Assignment 2: The Drinking Philosophers

Course No.	Name	Email
CSC458	Jiupeng Zhang	jzh149@ur.rochester.edu

Usage

Compile: /path/to/jzh149/make

Run by default: /path/to/jzh149/philosophers

Parameters:

• -s session count (default: 20)

• -f configuration file (default: use the 5-phil model)

• - read graph from the standard input

Implementation

1) Data structure

std::vector<DiningState> dining_states;
std::vector<DrinkingState> drinking_states;
std::vector<std::vector<std::pair<int, Resource*>>> graph;

The relationship between philosophers is represented as an adjacent list, in my implementation, it is called graph in my program, the first and second dimension indicates the belongingness of an edge between two philosophers. Besides, the edges are abstractions of resources (in Chandy and Misra's paper, they are forks and bottles).

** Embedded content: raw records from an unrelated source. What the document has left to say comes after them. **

/-- The unit pops `n` bytes of a bank's stream; an entry is freed when all its bytes have been read (R38, R215,
R240). None while the bytes are not there. -/
def Cluster.popBytes (k : Cluster) (bank n : Nat) : Option (Nat × Cluster) :=
  let f := k.fifos.get bank .reset
  if k.mode bank ≠ .fifo || k.busyBank bank || f.popHigh || 128 * f.entries.length < f.readBytes + n then none
  else
    let v := fifoNat (f.entries.take ((f.readBytes + n + 127) / 128)) / 2 ^ (8 * f.readBytes) % 2 ^ (8 * n)
    let total := f.readBytes + n
    some (v, { k with fifos := k.fifos.put bank { f with
      entries := f.entries.drop (total / 128), bad := f.bad.drop (total / 128), readBytes := total % 128 } })

/-- Pops scale sets of 16 bytes each. -/
def Cluster.popSets (k : Cluster) (bank : Nat) : Nat → Option (List Nat × Cluster)
  | 0 => some ([], k)
  | n + 1 =>
    match k.popBytes bank 16 with
    | none => none
    | some (v, k1) =>
      match k1.popSets bank n with
      | none => none
      | some (l, k2) => some (v :: l, k2)

/-- The scale sets in force for an operand (R240): popped where a block begins in the tile. -/
def Cluster.scalesDue (k : Cluster) (sf bank blk kpos depth : Nat) (old : List Nat) : Option (List Nat × Cluster) :=
  if sf = 0 then some ([], k)
  else if kpos % blk = 0 then k.popSets bank (max 1 (depth / blk))
  else some (old, k)

/-- All that a request pops, in the order of R239 and R242: the cluster after it, the context with its scale
sets, the A tile, and the B tile or the tags. -/
def Cluster.popOperands (k : Cluster) (m : MatCtx) (r : MatReq) : Option (Cluster × MatCtx × Nat × Nat) :=
  match k.popBytes r.fa (16 * matRow m.af) with
  | none => none
  | some (a, k) =>
    match k.popBytes r.fb (if r.mmat then 32 else 16 * matRow m.bf) with
    | none => none
    | some (b, k) =>
      match k.scalesDue m.asf m.asq m.blk m.kpos (matDepth m.af) m.held.scA with
      | none => none
      | some (sa, k) =>
        match (if r.mmat then some ([], k) else k.scalesDue m.bsf m.bsq m.blk m.kpos (matDepth m.af) m.held.scB) with
        | none => none
        | some (sb, k) => some (k, { m with held := { m.held with scA := sa, scB := sb } }, a, b)

def MatReq.mv (r : MatReq) : Nat := bits r.dims.toNat 0 5
def MatReq.nv (r : MatReq) : Nat := bits r.dims.toNat 8 5
def MatReq.kv (r : MatReq) : Nat := bits r.dims.toNat 16 7
def MatReq.kt (r : MatReq) : Nat := bits r.dims.toNat 24 8

/-- A row of A over the unmasked k. -/
def MatCtx.rowA (m : MatCtx) (r : MatReq) (tile i : Nat) : List FVal :=
  (List.range r.kv).map fun k => scaledElem m.af m.asf m.blk m.held.scA tile i k

/-- A column of B over the unmasked k. -/
def MatCtx.colB (m : MatCtx) (r : MatReq) (tile j : Nat) : List FVal :=
  (List.range r.kv).map fun k => scaledElem m.bf m.bsf m.blk m.held.scB tile j k

/-- What one row of a request adds: element keys 16 i + j with their values, and the flags. -/
def MatCtx.rowOf (m : MatCtx) (r : MatReq) (ta tb i : Nat) : List (Nat × Nat) × Flags :=
  let a := m.rowA r ta i
  (List.range r.nv).foldl (fun acc j =>
    let p := m.product a (m.colB r tb j)
    (acc.1 ++ [(16 * i + j, p.1)], acc.2 ||| p.2)) ([], 0)

/-- The rows of an MMAT (R242): the context with the stationary tile, the element values, the flags, the tags
whose tile could not be read, and whether a tile's bytes are not to be had yet. -/
structure TagAcc where
  ctx : MatCtx
  vals : List (Nat × Nat)
  flags : Flags
  bad : List Nat
  wait : Bool

/-- One row of an MMAT (R242). A tile is read as a tile access reads it: `held` says of a stretch of SRAM that a bank of it is
changing its mode (R40), that the strand's ACCCVT into a bank of it stands before (R37), or that a row is being remapped
(R386). -/
def tagRow (k : Cluster) (held : Nat → Nat → Bool) (r : MatReq) (ta tags : Nat) (acc : TagAcc) (i : Nat) : TagAcc :=
  let m := acc.ctx
  let tag := bits tags (16 * i) 16
  let tl := 16 * matRow m.bf / 128
  let run := fun (m : MatCtx) =>
    let p := m.rowOf r ta m.held.tile i
    { acc with ctx := m, vals := acc.vals ++ p.1, flags := acc.flags ||| p.2 }
  if tag = 0xFFFF || acc.bad.contains tag then acc
  else if m.key = some (tag, r.kt) then run m
  else
    match tileByte m.bind ((tag * m.estr + r.kt * tl) * 128) (128 * tl) with
    | none => { acc with bad := tag :: acc.bad }
    | some b =>
      if held b (128 * tl) then { acc with wait := true }
      else if !k.inScratch b (128 * tl) then { acc with bad := tag :: acc.bad }
      else run { m with key := some (tag, r.kt), held := { m.held with tile := k.readSram b (128 * tl) } }

/-- What a request comes to: the context, the values, the flags, whether a tag was invalid, whether it waits. -/
def Cluster.compute (k : Cluster) (held : Nat → Nat → Bool) (m : MatCtx) (r : MatReq) (a b : Nat) : TagAcc :=
  if r.mmat then (List.range r.mv).foldl (tagRow k held r a b) ⟨m, [], 0, [], false⟩
  else (List.range r.mv).foldl (fun acc i =>
    let p := m.rowOf r a b i
    { acc with vals := acc.vals ++ p.1, flags := acc.flags ||| p.2 }) ⟨m, [], 0, [], false⟩

/-- The commit (R110, R243): the sums join the buffer, the counters count once, and a buffer that is open on
another address or full is to be emitted, in the name of the strand of this request (R245). -/
def MatCtx.commit (m : MatCtx) (r : MatReq) (acc : TagAcc) : MatCtx :=
  let close := match m.buf with
    | some b => b.addr != r.addr
    | none => false
  let slot := (m.setter.map fun e => e.1).getD 5
  let opened : CoalBuf := ⟨r.addr, slot, r.ctx, 0, [], []⟩
  let old : CoalBuf := match m.buf with
    | some b => if close then opened else b
    | none => opened
  let add := acc.vals.foldl (fun (x : Tab Word × Flags) e =>
    let v := m.accumulate (x.1.get e.1 0).toNat e.2
    (x.1.put e.1 (BitVec.ofNat 64 v.1), x.2 ||| v.2)) (old.sums, acc.flags)
  let b : CoalBuf := ⟨r.addr, slot, r.ctx, old.count + 1, add.1,
    old.spots ++ r.spots.filter fun e => !(old.spots.any fun o => o.1 == e.1)⟩
  let ctr := countFlags m.counters add.2
  let ctr := if acc.bad.isEmpty then ctr
    else let v := Tab.get ctr 5 0; Tab.put ctr 5 (if v = BitVec.allOnes 32 then v else v + 1)
  let full := b.count = 64
  { m with
    counters := ctr
    buf := if full then none else some b
    emitting := if full then some b
      else if close then m.buf.map fun b => { b with slot := slot, ctx := r.ctx } else m.emitting }

/-- What an access of a context to SRAM waits for besides its bounds (R37, R40, R386). -/
def State.tileHeld (s : State) (kn ctx : Nat) (b n : Nat) : Bool :=
  (s.cluster kn).busyBanks b n || (s.cluster kn).cvtOn ctx b n || s.sramBusy kn b n

/-- A row of one of the banks is being remapped (R386). -/
def State.banksBusy (s : State) (kn : Nat) (l : List Nat) : Bool := l.any fun b => s.sramBusy kn (16384 * b) 16384

/-- The request at the head of a core's queue is served (R239 to R243). None while an operand is missing or not
to be had yet, or while the buffer is still emitted (R244). -/
def State.serveCore (s : State) (kn c : Nat) : Option State :=
  let k := s.cluster kn
  let m := k.mats.get c .reset
  match m.reqs with
  | [] => none
  | r :: rest =>
    if m.emitting.isSome || s.banksBusy kn (m.banks r.fa r.fb r.mmat) then none
    else match k.popOperands m r with
      | none => none
      | some (k, m, a, b) =>
        let acc := k.compute (s.tileHeld kn r.ctx) m r a b
        if acc.wait then none else
        let m : MatCtx := { acc.ctx with reqs := rest, kpos := m.kpos + matDepth m.af }
        some (s.setCluster kn { k with mats := k.mats.put c (m.commit r acc), served := c })

/-- MATRIX_REQUEST_SERVE (R241): round-robin, beginning after the core that was served last. -/
def execMatrixRequestServe (clus : Nat) (s : State) : Host.Outcome State Fault Refusal :=
  let k := s.cluster clus
  event s (((List.range 32).map fun i => (k.served + 1 + i) % 32).findSome? fun c => s.serveCore clus c)

/-- COALESCING_EMIT (R244, R245): an emission that a commit caused is delivered, for the strand of the request; a copy in
flight over one of its lines stalls it (R65). -/
def execCoalescingEmit (core : Nat) (s : State) : Host.Outcome State Fault Refusal :=
  let m := s.mat core
  event s (match m.emitting with
    | none => none
    | some b =>
      let w : Who := ⟨core, b.ctx, ((s.ctxStrand b.ctx).map fun t => t.func).getD 0, b.slot⟩
      if s.boardBuf (coreClus core) m b then none
      else some ((s.setMat core { m with emitting := none }).emitBuf w m b).sweep)

/-! ACCZ, ACCRD, ACCCVT (R246 to R248). -/

/-- ACCZ (R246). -/
def execAccz (a b : Src) (s : State) : Host.Outcome State Fault Refusal :=
  issue (.accz a b) [a.x, b.x] (fun t =>
    issueMem s (.accz a b) .accz { addr := t.xr a.r, opa := t.xr a.r, opb := t.xr b.r } t) s
/-- ACCRD (R247). -/
def execAccrd (d : RegNo) (a : Src) (s : State) : Host.Outcome State Fault Refusal :=
  issue (.accrd d a) [a.x, .xd d] (fun t =>
    issueMem s (.accrd d a) (.accrd d) { addr := t.xr a.r, opa := t.xr a.r } t) s
/-- ACCCVT (R248). -/
def execAcccvt (src : AccTy) (dst : Elem) (sat : Bool) (rnd : Round) (a b : Src) (s : State) :
    Host.Outcome State Fault Refusal :=
  issue (.acccvt src dst sat rnd a b) [a.x, b.x] (fun t =>
    issueMem s (.acccvt src dst sat rnd a b) (.acccvt src dst sat rnd)
      { addr := t.xr a.r, opa := t.xr a.r, opb := t.xr b.r } t) s

/-! MSTAT (R249). -/

/-- Whether MSTAT's operand is legal. -/
def mstatOk (v : Word) : Bool :=
  let n := v.toNat
  let ctr := bits n 0 4
  let unit := bits n 4 3
  let idx := bits n 8 8
  bits n 16 48 == 0 && unit < 5 && ctr < 7 && (ctr != 5 || unit == 0) && (ctr != 6 || unit == 3) &&
    idx ≤ [0, 0, 23, 63, 1].getD unit 0

/-- The counter that MSTAT names. -/
def State.stat (s : State) (core unit idx ctr : Nat) : BitVec 32 :=
  let k := s.cluster (coreClus core)
  match unit with
  | 0 => (s.mat core).counters.get ctr 0
  | 1 => k.atomCtr.get ctr 0
  | 2 => k.bankCtr.get (8 * idx + ctr) 0
  | 3 =>
    let h := s.slice (64 * coreDie core + idx)
    if ctr = 6 then h.poisonDiscards else h.ctr.get ctr 0
  | _ => (s.port idx).ctr.get ctr 0

/-- Clears the counter that MSTAT names. -/
def State.clearStat (s : State) (core unit idx ctr : Nat) : State :=
  let kn := coreClus core
  let k := s.cluster kn
  match unit with
  | 0 => let m := s.mat core; s.setMat core { m with counters := m.counters.put ctr 0 }
  | 1 => s.setCluster kn { k with atomCtr := k.atomCtr.put ctr 0 }
  | 2 => s.setCluster kn { k with bankCtr := k.bankCtr.put (8 * idx + ctr) 0 }
  | 3 =>
    let n := 64 * coreDie core + idx
    let h := s.slice n
    s.setSlice n (if ctr = 6 then { h with poisonDiscards := 0 } else { h with ctr := h.ctr.put ctr 0 })
  | _ => let p := s.port idx; s.setPort idx { p with ctr := p.ctr.put ctr 0 }

/-- MSTAT (R249). -/
def execMstat (d : RegNo) (a : Src) (s : State) : Host.Outcome State Fault Refusal :=
  issue (.mstat d a) [a.x, .xd d] (fun t =>
    let core := slotCore s.here
    let v := t.xr a.r
    let n := v.toNat
    let ctr := bits n 0 4
    let unit := bits n 4 3
    let idx := bits n 8 8
    if !mstatOk v then Res.prot Cause.badStat 0
    else if unit = 0 && !s.matIdle core then .hold
    else
      let c := s.stat core unit idx ctr
      let s := if n.testBit 7 then s else s.clearStat core unit idx ctr
      .done (s.setMe ((t.setX d (c.zeroExtend 64)).advance 4))) s

end Sys2Proof.Machine
end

Each philosopher has an identifier, with an identifier, we can query the status of a philosopher by access the dining_states and drinking_states vectors.

// line 28
struct Fork {
    std::mutex lock;
    std::condition_variable reqf_cond;
    std::condition_variable fork_cond;
    volatile bool hold;
    volatile bool reqf;
    volatile bool dirty = true;
};

struct Bottle {
    std::mutex lock;
    std::condition_variable condition{};
    volatile bool hold;
    volatile bool reqb;
    // volatile bool need{}; // ignored for simplicity
};

struct Resource {
    Fork fork;
    Bottle bottle;
};

The code above is my designed resource entity, which contains a fork and a bottle. Each edge between philosophers holds a resource so that the Chandy and Misra's solution can be corresponded by this model. Besides, each Fork and Bottle holds a mutex lock and a reqf_cond variable, the former one is used to protect the access on flags for an edge, and the latter is helping in thread switching and resource sharing (details will be discussed in the following paragraphs). Notice that the boolean variable need is ignored in my implementation, given the simplified scenario that all adjacent bottles are needed in each drinking session.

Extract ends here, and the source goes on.